— Task objective —
Find every line containing the string "zero" in the data below, and report how many there are, with no other words.

Data excerpts
· · · · ·

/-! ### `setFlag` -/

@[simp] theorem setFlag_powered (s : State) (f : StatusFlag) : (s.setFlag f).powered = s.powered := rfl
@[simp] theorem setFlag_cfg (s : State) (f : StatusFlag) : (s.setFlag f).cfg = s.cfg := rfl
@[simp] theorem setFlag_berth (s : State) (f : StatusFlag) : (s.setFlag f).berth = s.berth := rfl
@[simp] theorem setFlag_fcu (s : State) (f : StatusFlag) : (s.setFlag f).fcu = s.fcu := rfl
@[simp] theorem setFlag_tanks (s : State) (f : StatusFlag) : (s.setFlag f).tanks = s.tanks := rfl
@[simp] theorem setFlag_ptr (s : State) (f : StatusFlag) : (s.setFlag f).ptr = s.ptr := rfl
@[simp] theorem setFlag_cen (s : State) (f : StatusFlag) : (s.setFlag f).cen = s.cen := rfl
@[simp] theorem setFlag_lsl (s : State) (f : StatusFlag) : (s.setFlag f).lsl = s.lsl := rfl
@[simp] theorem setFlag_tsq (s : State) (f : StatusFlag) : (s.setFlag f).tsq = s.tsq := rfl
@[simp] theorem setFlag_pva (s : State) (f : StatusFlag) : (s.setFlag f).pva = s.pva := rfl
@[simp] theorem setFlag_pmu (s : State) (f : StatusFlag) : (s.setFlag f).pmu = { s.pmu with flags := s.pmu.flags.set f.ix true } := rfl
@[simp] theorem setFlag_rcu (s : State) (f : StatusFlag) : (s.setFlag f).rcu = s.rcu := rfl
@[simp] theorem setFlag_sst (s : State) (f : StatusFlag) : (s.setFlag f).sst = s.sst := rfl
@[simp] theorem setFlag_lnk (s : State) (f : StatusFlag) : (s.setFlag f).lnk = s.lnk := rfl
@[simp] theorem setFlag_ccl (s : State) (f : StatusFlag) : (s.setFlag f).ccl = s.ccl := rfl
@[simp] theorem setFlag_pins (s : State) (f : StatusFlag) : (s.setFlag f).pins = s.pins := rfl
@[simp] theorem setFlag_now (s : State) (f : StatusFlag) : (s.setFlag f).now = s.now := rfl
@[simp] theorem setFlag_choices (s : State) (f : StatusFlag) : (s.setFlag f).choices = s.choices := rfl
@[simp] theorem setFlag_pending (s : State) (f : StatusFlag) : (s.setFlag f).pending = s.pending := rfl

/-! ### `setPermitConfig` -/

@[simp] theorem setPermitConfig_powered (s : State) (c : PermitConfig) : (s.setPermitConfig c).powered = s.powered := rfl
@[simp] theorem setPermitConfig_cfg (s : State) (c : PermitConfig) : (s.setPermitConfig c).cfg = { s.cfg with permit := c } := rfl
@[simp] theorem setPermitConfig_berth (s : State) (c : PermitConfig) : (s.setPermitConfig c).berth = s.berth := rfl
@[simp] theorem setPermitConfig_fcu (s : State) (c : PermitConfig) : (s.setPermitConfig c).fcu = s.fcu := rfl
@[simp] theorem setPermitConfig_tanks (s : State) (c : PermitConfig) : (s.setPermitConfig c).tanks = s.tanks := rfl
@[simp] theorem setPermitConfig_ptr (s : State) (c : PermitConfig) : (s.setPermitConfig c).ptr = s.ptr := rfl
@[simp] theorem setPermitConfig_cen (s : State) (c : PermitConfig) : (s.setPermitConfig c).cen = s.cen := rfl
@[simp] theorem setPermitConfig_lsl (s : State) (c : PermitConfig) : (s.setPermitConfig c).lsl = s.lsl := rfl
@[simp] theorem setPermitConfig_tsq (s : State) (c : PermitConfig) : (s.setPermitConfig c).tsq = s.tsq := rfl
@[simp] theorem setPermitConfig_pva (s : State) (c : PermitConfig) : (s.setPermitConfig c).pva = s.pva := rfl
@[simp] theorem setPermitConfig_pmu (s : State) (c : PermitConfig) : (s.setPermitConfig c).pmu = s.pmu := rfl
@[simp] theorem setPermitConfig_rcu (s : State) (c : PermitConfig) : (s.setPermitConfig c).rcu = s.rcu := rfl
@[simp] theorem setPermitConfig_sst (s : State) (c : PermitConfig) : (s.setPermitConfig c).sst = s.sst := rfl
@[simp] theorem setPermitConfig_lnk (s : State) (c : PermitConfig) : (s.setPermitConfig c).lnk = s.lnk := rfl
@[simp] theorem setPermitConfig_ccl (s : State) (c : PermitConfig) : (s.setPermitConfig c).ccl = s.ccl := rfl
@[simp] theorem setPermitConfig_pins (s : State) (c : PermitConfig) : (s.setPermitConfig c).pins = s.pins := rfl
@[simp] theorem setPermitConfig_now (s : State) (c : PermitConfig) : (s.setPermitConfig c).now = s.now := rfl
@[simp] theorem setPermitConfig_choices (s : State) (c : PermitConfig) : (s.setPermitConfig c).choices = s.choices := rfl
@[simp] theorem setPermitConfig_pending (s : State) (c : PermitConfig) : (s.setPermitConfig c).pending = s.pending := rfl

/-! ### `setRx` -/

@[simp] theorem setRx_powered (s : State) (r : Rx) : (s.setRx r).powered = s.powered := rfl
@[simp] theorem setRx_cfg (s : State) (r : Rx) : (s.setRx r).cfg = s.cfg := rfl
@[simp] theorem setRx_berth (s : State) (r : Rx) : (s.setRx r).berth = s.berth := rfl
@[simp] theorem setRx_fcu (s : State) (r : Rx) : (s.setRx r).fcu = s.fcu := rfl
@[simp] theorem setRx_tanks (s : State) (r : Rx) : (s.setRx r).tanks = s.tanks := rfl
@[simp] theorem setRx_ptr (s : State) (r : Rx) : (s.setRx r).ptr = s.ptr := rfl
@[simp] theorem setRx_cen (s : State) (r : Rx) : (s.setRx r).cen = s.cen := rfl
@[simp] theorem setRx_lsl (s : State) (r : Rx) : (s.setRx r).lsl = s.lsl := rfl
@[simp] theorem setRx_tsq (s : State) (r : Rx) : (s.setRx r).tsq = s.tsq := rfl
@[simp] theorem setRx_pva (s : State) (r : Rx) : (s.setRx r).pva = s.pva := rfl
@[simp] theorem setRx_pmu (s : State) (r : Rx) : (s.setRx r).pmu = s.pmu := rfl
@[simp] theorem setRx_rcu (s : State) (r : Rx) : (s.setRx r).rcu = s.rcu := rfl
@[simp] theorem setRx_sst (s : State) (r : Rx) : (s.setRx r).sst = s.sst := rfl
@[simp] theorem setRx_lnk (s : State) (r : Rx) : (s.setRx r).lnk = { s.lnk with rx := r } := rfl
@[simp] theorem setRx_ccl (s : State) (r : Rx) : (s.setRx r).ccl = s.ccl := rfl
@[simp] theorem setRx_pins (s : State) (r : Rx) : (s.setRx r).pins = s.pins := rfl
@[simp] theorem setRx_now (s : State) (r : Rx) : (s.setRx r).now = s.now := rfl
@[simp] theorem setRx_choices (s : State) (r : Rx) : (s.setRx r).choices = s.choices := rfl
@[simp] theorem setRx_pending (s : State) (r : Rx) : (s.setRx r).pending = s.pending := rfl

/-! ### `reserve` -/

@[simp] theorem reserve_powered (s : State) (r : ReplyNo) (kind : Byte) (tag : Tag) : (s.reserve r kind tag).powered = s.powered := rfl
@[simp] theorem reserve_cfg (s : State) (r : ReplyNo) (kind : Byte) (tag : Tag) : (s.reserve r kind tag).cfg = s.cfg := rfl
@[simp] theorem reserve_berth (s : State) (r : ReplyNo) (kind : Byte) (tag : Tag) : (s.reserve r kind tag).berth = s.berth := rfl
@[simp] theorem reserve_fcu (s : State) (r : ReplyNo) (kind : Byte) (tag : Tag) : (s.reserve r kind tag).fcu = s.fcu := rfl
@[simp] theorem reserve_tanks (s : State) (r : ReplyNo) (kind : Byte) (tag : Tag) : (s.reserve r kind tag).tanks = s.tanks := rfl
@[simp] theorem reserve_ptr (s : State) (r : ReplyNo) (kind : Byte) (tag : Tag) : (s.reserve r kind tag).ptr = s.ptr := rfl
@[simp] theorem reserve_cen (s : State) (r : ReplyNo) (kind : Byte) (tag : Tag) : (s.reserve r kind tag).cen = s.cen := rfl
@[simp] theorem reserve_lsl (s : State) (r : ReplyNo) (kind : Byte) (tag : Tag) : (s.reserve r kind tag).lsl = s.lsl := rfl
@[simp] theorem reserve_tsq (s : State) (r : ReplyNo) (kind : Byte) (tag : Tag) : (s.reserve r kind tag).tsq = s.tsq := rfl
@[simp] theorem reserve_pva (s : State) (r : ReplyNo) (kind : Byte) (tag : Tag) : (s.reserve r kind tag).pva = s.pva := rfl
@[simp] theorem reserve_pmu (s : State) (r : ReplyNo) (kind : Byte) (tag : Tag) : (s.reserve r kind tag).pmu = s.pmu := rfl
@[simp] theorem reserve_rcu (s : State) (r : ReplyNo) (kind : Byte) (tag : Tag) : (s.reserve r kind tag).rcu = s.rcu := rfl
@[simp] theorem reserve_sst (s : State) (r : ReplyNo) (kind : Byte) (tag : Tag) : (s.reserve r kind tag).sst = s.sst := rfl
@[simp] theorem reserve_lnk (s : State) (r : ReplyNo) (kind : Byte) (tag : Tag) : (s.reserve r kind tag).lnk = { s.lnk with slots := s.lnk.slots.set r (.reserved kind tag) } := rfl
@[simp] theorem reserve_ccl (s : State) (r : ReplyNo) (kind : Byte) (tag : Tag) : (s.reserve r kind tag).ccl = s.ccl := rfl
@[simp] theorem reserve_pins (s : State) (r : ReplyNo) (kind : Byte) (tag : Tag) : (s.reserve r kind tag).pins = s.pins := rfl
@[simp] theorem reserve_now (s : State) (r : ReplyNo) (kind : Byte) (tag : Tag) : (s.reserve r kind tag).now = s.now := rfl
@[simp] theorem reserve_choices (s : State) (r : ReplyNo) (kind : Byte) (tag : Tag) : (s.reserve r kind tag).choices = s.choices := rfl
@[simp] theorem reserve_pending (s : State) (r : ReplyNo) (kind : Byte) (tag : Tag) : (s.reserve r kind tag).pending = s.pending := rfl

· · · · ·

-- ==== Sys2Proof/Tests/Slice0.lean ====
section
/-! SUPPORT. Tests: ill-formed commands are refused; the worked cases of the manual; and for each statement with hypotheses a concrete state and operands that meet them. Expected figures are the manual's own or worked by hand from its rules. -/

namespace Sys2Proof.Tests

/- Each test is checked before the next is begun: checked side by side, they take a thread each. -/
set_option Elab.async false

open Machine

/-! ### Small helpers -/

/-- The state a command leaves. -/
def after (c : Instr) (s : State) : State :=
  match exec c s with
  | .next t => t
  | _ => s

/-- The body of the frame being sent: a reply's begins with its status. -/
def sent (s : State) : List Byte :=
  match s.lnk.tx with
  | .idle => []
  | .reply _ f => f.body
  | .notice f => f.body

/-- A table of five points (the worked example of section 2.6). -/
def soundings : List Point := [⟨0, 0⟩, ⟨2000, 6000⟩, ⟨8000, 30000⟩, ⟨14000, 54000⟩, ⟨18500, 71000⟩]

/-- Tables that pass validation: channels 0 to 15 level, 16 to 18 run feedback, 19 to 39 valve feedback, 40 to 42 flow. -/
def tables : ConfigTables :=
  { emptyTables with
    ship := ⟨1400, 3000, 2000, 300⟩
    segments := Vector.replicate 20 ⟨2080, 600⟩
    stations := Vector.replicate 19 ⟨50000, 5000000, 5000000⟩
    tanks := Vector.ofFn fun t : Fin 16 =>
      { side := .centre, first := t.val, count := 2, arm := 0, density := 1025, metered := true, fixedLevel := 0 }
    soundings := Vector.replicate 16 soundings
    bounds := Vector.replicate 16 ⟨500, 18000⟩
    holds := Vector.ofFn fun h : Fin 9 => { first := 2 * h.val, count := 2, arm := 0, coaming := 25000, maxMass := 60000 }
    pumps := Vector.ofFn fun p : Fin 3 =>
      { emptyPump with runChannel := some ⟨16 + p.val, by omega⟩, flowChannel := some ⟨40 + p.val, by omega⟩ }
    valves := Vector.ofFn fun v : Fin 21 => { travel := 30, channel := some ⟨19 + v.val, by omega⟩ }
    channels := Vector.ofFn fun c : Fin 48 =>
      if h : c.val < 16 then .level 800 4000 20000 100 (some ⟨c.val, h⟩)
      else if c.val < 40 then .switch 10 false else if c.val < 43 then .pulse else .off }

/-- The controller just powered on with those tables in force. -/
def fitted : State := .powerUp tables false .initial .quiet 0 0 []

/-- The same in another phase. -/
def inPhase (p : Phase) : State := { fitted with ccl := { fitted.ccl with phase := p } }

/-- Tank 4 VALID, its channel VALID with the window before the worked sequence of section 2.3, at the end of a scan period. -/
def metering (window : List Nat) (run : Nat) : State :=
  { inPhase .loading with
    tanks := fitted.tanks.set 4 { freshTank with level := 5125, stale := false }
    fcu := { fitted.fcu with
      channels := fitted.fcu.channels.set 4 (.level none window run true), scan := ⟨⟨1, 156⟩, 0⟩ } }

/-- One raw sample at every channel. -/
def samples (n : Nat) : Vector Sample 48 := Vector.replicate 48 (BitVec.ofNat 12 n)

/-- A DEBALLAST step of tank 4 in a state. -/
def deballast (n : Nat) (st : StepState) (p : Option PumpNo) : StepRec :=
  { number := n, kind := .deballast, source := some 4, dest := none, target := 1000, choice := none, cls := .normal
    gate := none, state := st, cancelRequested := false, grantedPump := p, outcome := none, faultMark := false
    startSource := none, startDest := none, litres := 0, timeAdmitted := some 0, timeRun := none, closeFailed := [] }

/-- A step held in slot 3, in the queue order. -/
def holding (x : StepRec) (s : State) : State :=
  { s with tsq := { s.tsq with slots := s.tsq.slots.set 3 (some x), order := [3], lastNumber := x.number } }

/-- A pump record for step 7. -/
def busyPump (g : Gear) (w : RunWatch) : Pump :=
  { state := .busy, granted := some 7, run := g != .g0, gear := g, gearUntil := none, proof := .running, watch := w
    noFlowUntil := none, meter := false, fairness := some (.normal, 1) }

· · · · ·

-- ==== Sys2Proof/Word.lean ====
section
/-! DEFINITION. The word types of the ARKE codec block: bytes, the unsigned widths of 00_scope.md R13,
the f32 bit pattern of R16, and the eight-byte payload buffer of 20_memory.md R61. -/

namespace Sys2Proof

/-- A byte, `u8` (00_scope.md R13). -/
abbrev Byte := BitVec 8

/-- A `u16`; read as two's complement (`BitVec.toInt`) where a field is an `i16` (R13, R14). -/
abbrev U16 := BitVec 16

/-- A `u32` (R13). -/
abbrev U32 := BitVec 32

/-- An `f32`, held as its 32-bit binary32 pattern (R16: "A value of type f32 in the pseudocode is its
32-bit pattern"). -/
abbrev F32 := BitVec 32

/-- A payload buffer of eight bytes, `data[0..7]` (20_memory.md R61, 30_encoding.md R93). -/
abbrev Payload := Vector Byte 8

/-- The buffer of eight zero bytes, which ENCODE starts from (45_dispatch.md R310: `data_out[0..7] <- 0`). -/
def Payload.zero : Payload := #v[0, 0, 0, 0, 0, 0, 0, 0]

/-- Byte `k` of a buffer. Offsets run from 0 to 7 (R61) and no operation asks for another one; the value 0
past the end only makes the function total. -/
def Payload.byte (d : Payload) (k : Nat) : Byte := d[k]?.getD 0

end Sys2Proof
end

· · · · ·

— Answer to this problem —
2